Abstract
Prescription drug costs within oncology remain a challenge for many patients with cancer. The Mark Cuban Cost Plus Drug Company (MCCPDC) launched in 2022, aiming to provide transparently priced medications at reduced costs. In this study, we sought to describe the potential impact of MCCPDC on Medicare Part-D oncology spending related to cancer-directed (n = 7) and supportive care (n = 26) drugs. We extracted data for drug-specific Part-D claims and spending for 2021. Using 90-count purchases from MCCPDC, we found potential Part-D savings of $857.8 million (91% savings) across the 7 cancer-directed drugs and $28.7 million (67% savings) across 21/26 (5/26 did not demonstrate savings) supportive care drugs. Collectively, our findings support that alternative purchasing models like MCCPDC may promote substantial health care savings.

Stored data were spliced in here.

/-- `Feed` of one byte keeps the session in range or ends it (43_protocol.md R222). -/
theorem feed_keeps {s : State} (hs : s.InSession) (c : Byte) : KeepsSession State.InSession (feed c) s := by
  obtain ⟨-, -, -, -, -, hesc⟩ := hs.parser
  rw [feed, KeepsSession, after_bind, after_getState, after_ite]
  split
  · next hin =>
    rw [after_ite]
    split
    · have hcleared : State.InSession { s with parser := { s.parser with escPend := false } } :=
        escPend_inSession hs nofun
      rw [after_bind, after_update, after_ite]
      split
      · exact field_keeps hcleared rfl _
      · rw [after_ite]
        split
        · exact field_keeps hcleared rfl _
        · rw [after_bind, after_update]
          refine goesOn_keeps (frameError_inSession hcleared _ ?_)
          split
          · exact .inr rfl
          · exact .inl rfl
    · next hno =>
      rw [after_ite]
      split
      · rw [after_bind, after_update]
        exact goesOn_keeps (escPend_inSession hs fun _ => hin)
      · rw [after_ite]
        split
        · rw [after_bind, after_update]
          exact goesOn_keeps (frameError_inSession hs _ (.inr rfl))
        · exact field_keeps hs (by simpa using hno) c
  · next hout =>
    have he : s.parser.escPend = false := by
      cases h : s.parser.escPend
      · rfl
      · exact absurd (hesc h) hout
    exact field_keeps hs he c

theorem feedAll_keeps {s : State} (hs : s.InSession) (l : List Byte) :
    KeepsSession State.InSession (feedAll l) s := by
  induction l generalizing s with
  | nil => exact goesOn_keeps hs
  | cons c l ih =>
    rw [feedAll, KeepsSession, after_bind]
    refine (feed_keeps hs c).mono (fun r t ht => ?_) fun _ h => h
    cases r with
    | none => exact ih ht
    | some code => exact ht

theorem armed_channelOk {s : State} (h : s.dstate = .update) :
    State.ChannelOk { s with rx := { armed := true, ready := false, buf := [], line := [] } } := by
  simp [State.ChannelOk, h]

/-- Arming the channel again restores the whole invariant of an open session (43_protocol.md R240). -/
theorem keeps_rearm {s : State} (hs : s.InSession) (now : Word) : KeepsSession State.Inv (do
    if ← rxArm then checkTimeout now else ended .eRxStart) s := by
  rw [KeepsSession, after_bind]
  cases ha : s.armAnswer
  · refine .of_ok (rxArm_refused ha) ?_
    rw [after_ite, if_neg (by decide)]
    exact ended_keeps (s := armRefused s) { hs with } _
  · refine .of_ok (rxArm_ok ha) ?_
    rw [after_ite, if_pos rfl]
    have hin : State.InSession
        { armRefused s with rx := { armed := true, ready := false, buf := [], line := [] } } :=
      { hs with buffer := Nat.zero_le _ }
    exact checkTimeout_keeps hin (hin.inv (armed_channelOk (s := armRefused s) hs.update)) _

/-- `Poll()` (43_protocol.md R240). -/
theorem poll_inv {s : State} (hs : s.Inv) (hd : s.dstate = .update) :
    After poll s (fun _ t => t.Inv) State.Inv := by
  have hin := hs.inSession hd
  have hend : ∀ r t, SessionStep State.Inv r t → t.Inv := fun r t h => by
    cases r with
    | none => exact h
    | some code => exact h.1
  refine After.mono (Q := SessionStep State.Inv) (L := State.Inv) ?_ hend fun _ h => h
  rw [poll, after_bind, after_getState]
  dsimp only
  rw [after_ite]
  split
  · have hread : State.InSession { s with rx := { s.rx with ready := false } } := { hin with }
    rw [after_bind, after_update, after_ite]
    split
    · exact endTransfer_keeps hread
    · have hread0 : State.InSession
          { s with rx := { s.rx with ready := false }, sess := { s.sess with idleCount := 0 } } := { hread with }
      rw [after_bind, after_update, after_bind]
      refine (feedAll_keeps hread0 s.rx.buf).mono (fun r t ht => ?_) fun _ h => h
      cases r with
      | none => exact keeps_rearm ht _
      | some code => exact ht
  · have hidle : State.InSession { s with sess := s.sess.idle } := { hin with }
    obtain ⟨-, -, -, -, -, -, -, hch, -⟩ := hs
    rw [after_bind, after_update, after_bind, after_getState, after_ite]
    split
    · exact endTransfer_keeps hidle
    · exact checkTimeout_keeps hidle (hidle.inv hch) _

/-! ### Opening a session (43_protocol.md R220, R221; 46_dispatch.md R351) -/

/-- A session opened in CHECK or NOIMAGE inside the managed range meets the invariant. -/
theorem sessionOpened_inv {s : State} (hs : s.Inv) (hrec : s.hasRecord = true)
    (hd : s.dstate = .check ∨ s.dstate = .noImage) {base limit : Word} {kind : SessKind} {ret : RetState}
    (hal : granuleAligned s.par base.toNat = true) (hlo : s.par.wrLo ≤ base.toNat)
    (hle : base.toNat ≤ limit.toNat) (hhi : limit.toNat ≤ s.par.wrHi) (hret : ret = .jump → kind = .flow)
    (hflow : kind = .flow → s.cfgValid = true ∧ s.flowTarget = s.target
      ∧ (∀ t ∈ s.flowTarget, base.toNat = regionBase s.par t)
      ∧ limit.toNat = base.toNat + s.par.regionSize) :
    (sessionOpened s base limit kind ret).Inv := by
  obtain ⟨hw, hirq, hm, ⟨-, hval, -⟩, -, -, -, -, -, hho⟩ := hs
  have hnone : s.handOff.isSome = false := by
    cases h : s.handOff.isSome
    · rfl
    · rcases hd with e | e <;> exact absurd (hho h) (by rw [e]; decide)
  have hin : (sessionOpened s base limit kind ret).InSession :=
    { wellFormed := hw, unmasked := hirq, memory := hm, update := rfl, hasRecord := hrec, recordValid := hval,
      active := rfl, ret := rfl, kind := rfl, aligned := hal, base_ge := hlo, cursor_le := hle, limit_le := hhi,
      cursor_eq := rfl, written_even := rfl,
      jump_flow := fun e => by
        obtain rfl : ret = .jump := Option.some.inj e
        exact congrArg some (hret rfl)
      flow := fun e => hflow (Option.some.inj e)
      parser := parserOk_cleared (.inl rfl) rfl, buffer := Nat.zero_le _, handOff := hnone }
  exact hin.inv (armed_channelOk (s := sessionOpened s base limit kind ret) rfl)

theorem State.Inv.armRefused {s : State} (hs : s.Inv) : (armRefused s).Inv := hs

/-- A flow that could not start (46_dispatch.md R351). -/
theorem flowFailed_inv {s : State} (hs : s.Inv) (hr : s.Ready) (hd : s.dstate = .check ∨ s.dstate = .noImage)
    (code : Code) (ret : RetState) : After (flowFailed code ret) s (fun _ t => t.Inv) State.Inv := by
  have hnot : s.dstate ≠ .update := by rcases hd with h | h <;> rw [h] <;> decide
  rw [flowFailed, after_bind]
  refine (updFailed_ready hr).mono (fun _ t ⟨hb, hrt⟩ => ?_) fun _ h => h
  rw [after_bind, after_update, after_pure]
  refine (hb.inv hs hnot hrt.recordOk).setDstate hrt ?_ ?_ _
  · rw [hb.dstate]; exact hd.imp_right .inr
  · cases ret
    · exact .inl rfl
    · exact .inr rfl

/-- The session of a flow: it writes the region of the update target (46_dispatch.md R351). -/
theorem flowSession_inv {s : State} (hs : s.Inv) (hr : s.Ready) (hd : s.dstate = .check ∨ s.dstate = .noImage)
    {r : Role} (hflow : s.flowTarget = some r) (ht : s.target = some r) (ret : RetState) :
    (sessionOpened s (BitVec.ofNat 32 (regionBase s.par r))
      (BitVec.ofNat 32 (regionBase s.par r + s.par.regionSize)) .flow ret).Inv := by
  obtain ⟨hlo, hhi, hdvd⟩ := Config.Sound.region hr.sound r
  obtain ⟨-, hcfg, -⟩ := Config.Sound.cfgAddr_bounds hr.sound
  have hlt := hr.sound.flash_lt
  have hwr : s.par.wrLo = s.par.cfgAddr := rfl
  have hb : (BitVec.ofNat 32 (regionBase s.par r)).toNat = regionBase s.par r := by
    rw [BitVec.toNat_ofNat, Nat.mod_eq_of_lt (by omega)]
  have hl : (BitVec.ofNat 32 (regionBase s.par r + s.par.regionSize)).toNat
      = regionBase s.par r + s.par.regionSize := by
    rw [BitVec.toNat_ofNat, Nat.mod_eq_of_lt (by omega)]
  refine sessionOpened_inv hs hr.hasRecord hd ?_ (by omega) (by omega) (by rw [hl]; exact hhi) (fun _ => rfl)
    fun _ => ⟨hr.cfgValid, hflow.trans ht.symm, fun t hin => ?_, by rw [hb, hl]⟩
  · rw [hb]
    exact granuleAligned_of_dvd (hr.sound.granule_dvd.trans hdvd) (by omega)
  · rw [hflow] at hin
    obtain rfl := Option.some.inj hin
    exact hb

/-- `RunFlow` (46_dispatch.md R351). -/
theorem runFlow_inv {s : State} (hs : s.Inv) (hr : s.Ready) (hd : s.dstate = .check ∨ s.dstate = .noImage)
    (ret : RetState) : After (runFlow ret) s (fun _ t => t.Inv) State.Inv := by
  have hnot : s.dstate ≠ .update := by rcases hd with h | h <;> rw [h] <;> decide
  rw [runFlow, after_bind]
  refine after_updTarget hr.hasRecord fun r ht => ?_
  rw [after_bind, after_getState]
  dsimp only
  rw [after_bind]
  refine (updStart_ready hr).mono (fun _ t ⟨hb, hrt, htt⟩ => ?_) fun _ h => h
  have hmark : State.Inv { t with flowTarget := some r } := by
    obtain ⟨hw, hirq, hm, hrec, hsess, -, hrest⟩ := hb.inv hs hnot hrt.recordOk
    exact ⟨hw, hirq, hm, hrec, hsess, fun e => absurd (hb.dstate.symm.trans e) hnot, hrest⟩
  have hrmark : State.Ready { t with flowTarget := some r } := { hrt with }
  rw [after_bind, after_update, after_bind, ← hb.par]
  refine (eraseRegion_flashed hrmark.toSane r).mono (fun ok u hu => ?_) fun _ h => h
  have hinv := hu.inv hmark
  have hru := hu.ready hrmark
  have hdu : u.dstate = .check ∨ u.dstate = .noImage := by rw [hu.dstate]; exact hb.dstate ▸ hd
  rw [after_ite]
  split
  · rw [after_bind]
    have hpar : u.par = t.par := hu.par
    have hflow : u.flowTarget = some r := by rw [hu.rest]
    have htarget : u.target = some r := by
      rw [hu.rest]
      exact htt.trans ht
    cases ha : u.armAnswer
    · refine .of_ok (startSession_refused ha _ _ _ _) ?_
      rw [after_ite, if_neg (by decide)]
      exact flowFailed_inv (s := armRefused u) hinv { hru with } hdu _ _
    · refine .of_ok (startSession_ok ha _ _ _ _) ?_
      rw [after_ite, if_pos rfl, after_pure, ← hpar]
      exact flowSession_inv hinv hru hdu hflow htarget ret
  · exact flowFailed_inv hinv hru hdu _ _

/-! ### CHECK and JUMP (46_dispatch.md R350, R354) -/

/-- What is left of `Check()` once the record is loaded or made (46_dispatch.md R350). -/
def checkRecorded : Engine Unit := do
  recoverIfUpdating
  let marked ← updateMarked
  let none ← noneVerifies
  if marked || none then do
    let _ ← runFlow .jump
    pure ()
  else update fun s => { s with dstate := .jump }

theorem check_eq : check = (do
    if ← cfgLoad then checkRecorded
    else do
      let _ ← cfgInit
      checkRecorded) := rfl

theorem recoverIfUpdating_ready {s : State} (hs : s.Ready) : Transition recoverIfUpdating s := by
  rw [recoverIfUpdating, Transition, after_bind, after_getState]
  cases ht : s.par.topology
  · obtain ⟨c, hc, -⟩ := hs.ab ht
    dsimp only
    rw [after_bind, abCache, after_valueOf hc, after_ite]
    split
    · exact Transition.bind (crashRecovery_ready hs ht) fun _ t _ hr => Transition.pure hr
    · exact Transition.pure hs
  · exact Transition.pure hs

Keywords: health care costs, prescription drugs, Medicare, negotiations, financial toxicity, policy
Prescription drug costs are a challenge for patients with cancer. The Mark Cuban Cost Plus Drug Company (MCCPDC) launched in 2022, aiming to provide transparently priced medications at reduced costs. This article describes the potential impact of MCCPDC on Medicare spending within oncology.
Introduction
Exorbitant prescription medication costs contribute to patients experiencing financial toxicity, defined as the financial burden of health care costs impacting patients’ care, quality of life, and clinical outcomes.1-3 Medicare Part-D provides beneficiaries with prescription coverage, but this program has historically faced legislative barriers to drug price negotiations.4 In 2022, Mark Cuban launched the Mark Cuban Cost Plus Drug Company (MCCPDC), a direct-to-consumer model seeking to provide prescription drugs to patients at reduced prices.5 MCCPDC negotiates directly with drug manufacturers for competitive acquisition prices and offers prescriptions at wholesale cost plus 15% markup, along with transparent pharmacy and shipping fees.5 Prior literature demonstrated the potential advantage of Medicare purchasing at MCCPDC price points across several cancer-directed therapeutics.6 Here, we aim to build upon these findings through cost analysis of cancer-directed and supportive care drugs used within oncology, further illustrating the potential impact of MCCPDC on Medicare Part-D spending.
Materials and methods
Oncology claims were extracted from 2021 (most recently available) Part-D claims data accessible via Centers for Medicare and Medicaid Services. To identify common cancer-directed and supportive care drugs, we ranked medications according to claim volume. Drugs with <1000 claims were excluded. Of the 249 remaining drugs, roughly half were available for purchase through MCCPDC as of June 2023 (123/249, 49%). These were categorized into 3 groups: (1) cancer-directed (n = 8), (2) supportive care (n = 35), and (3) noncancer directed (n = 80). Noncancer-directed drugs were excluded. Ten drugs were also excluded due to poor differentiation of formulation or administration route. The final sample comprised 33 drugs (n = 7 cancer-directed, n = 26 supportive care).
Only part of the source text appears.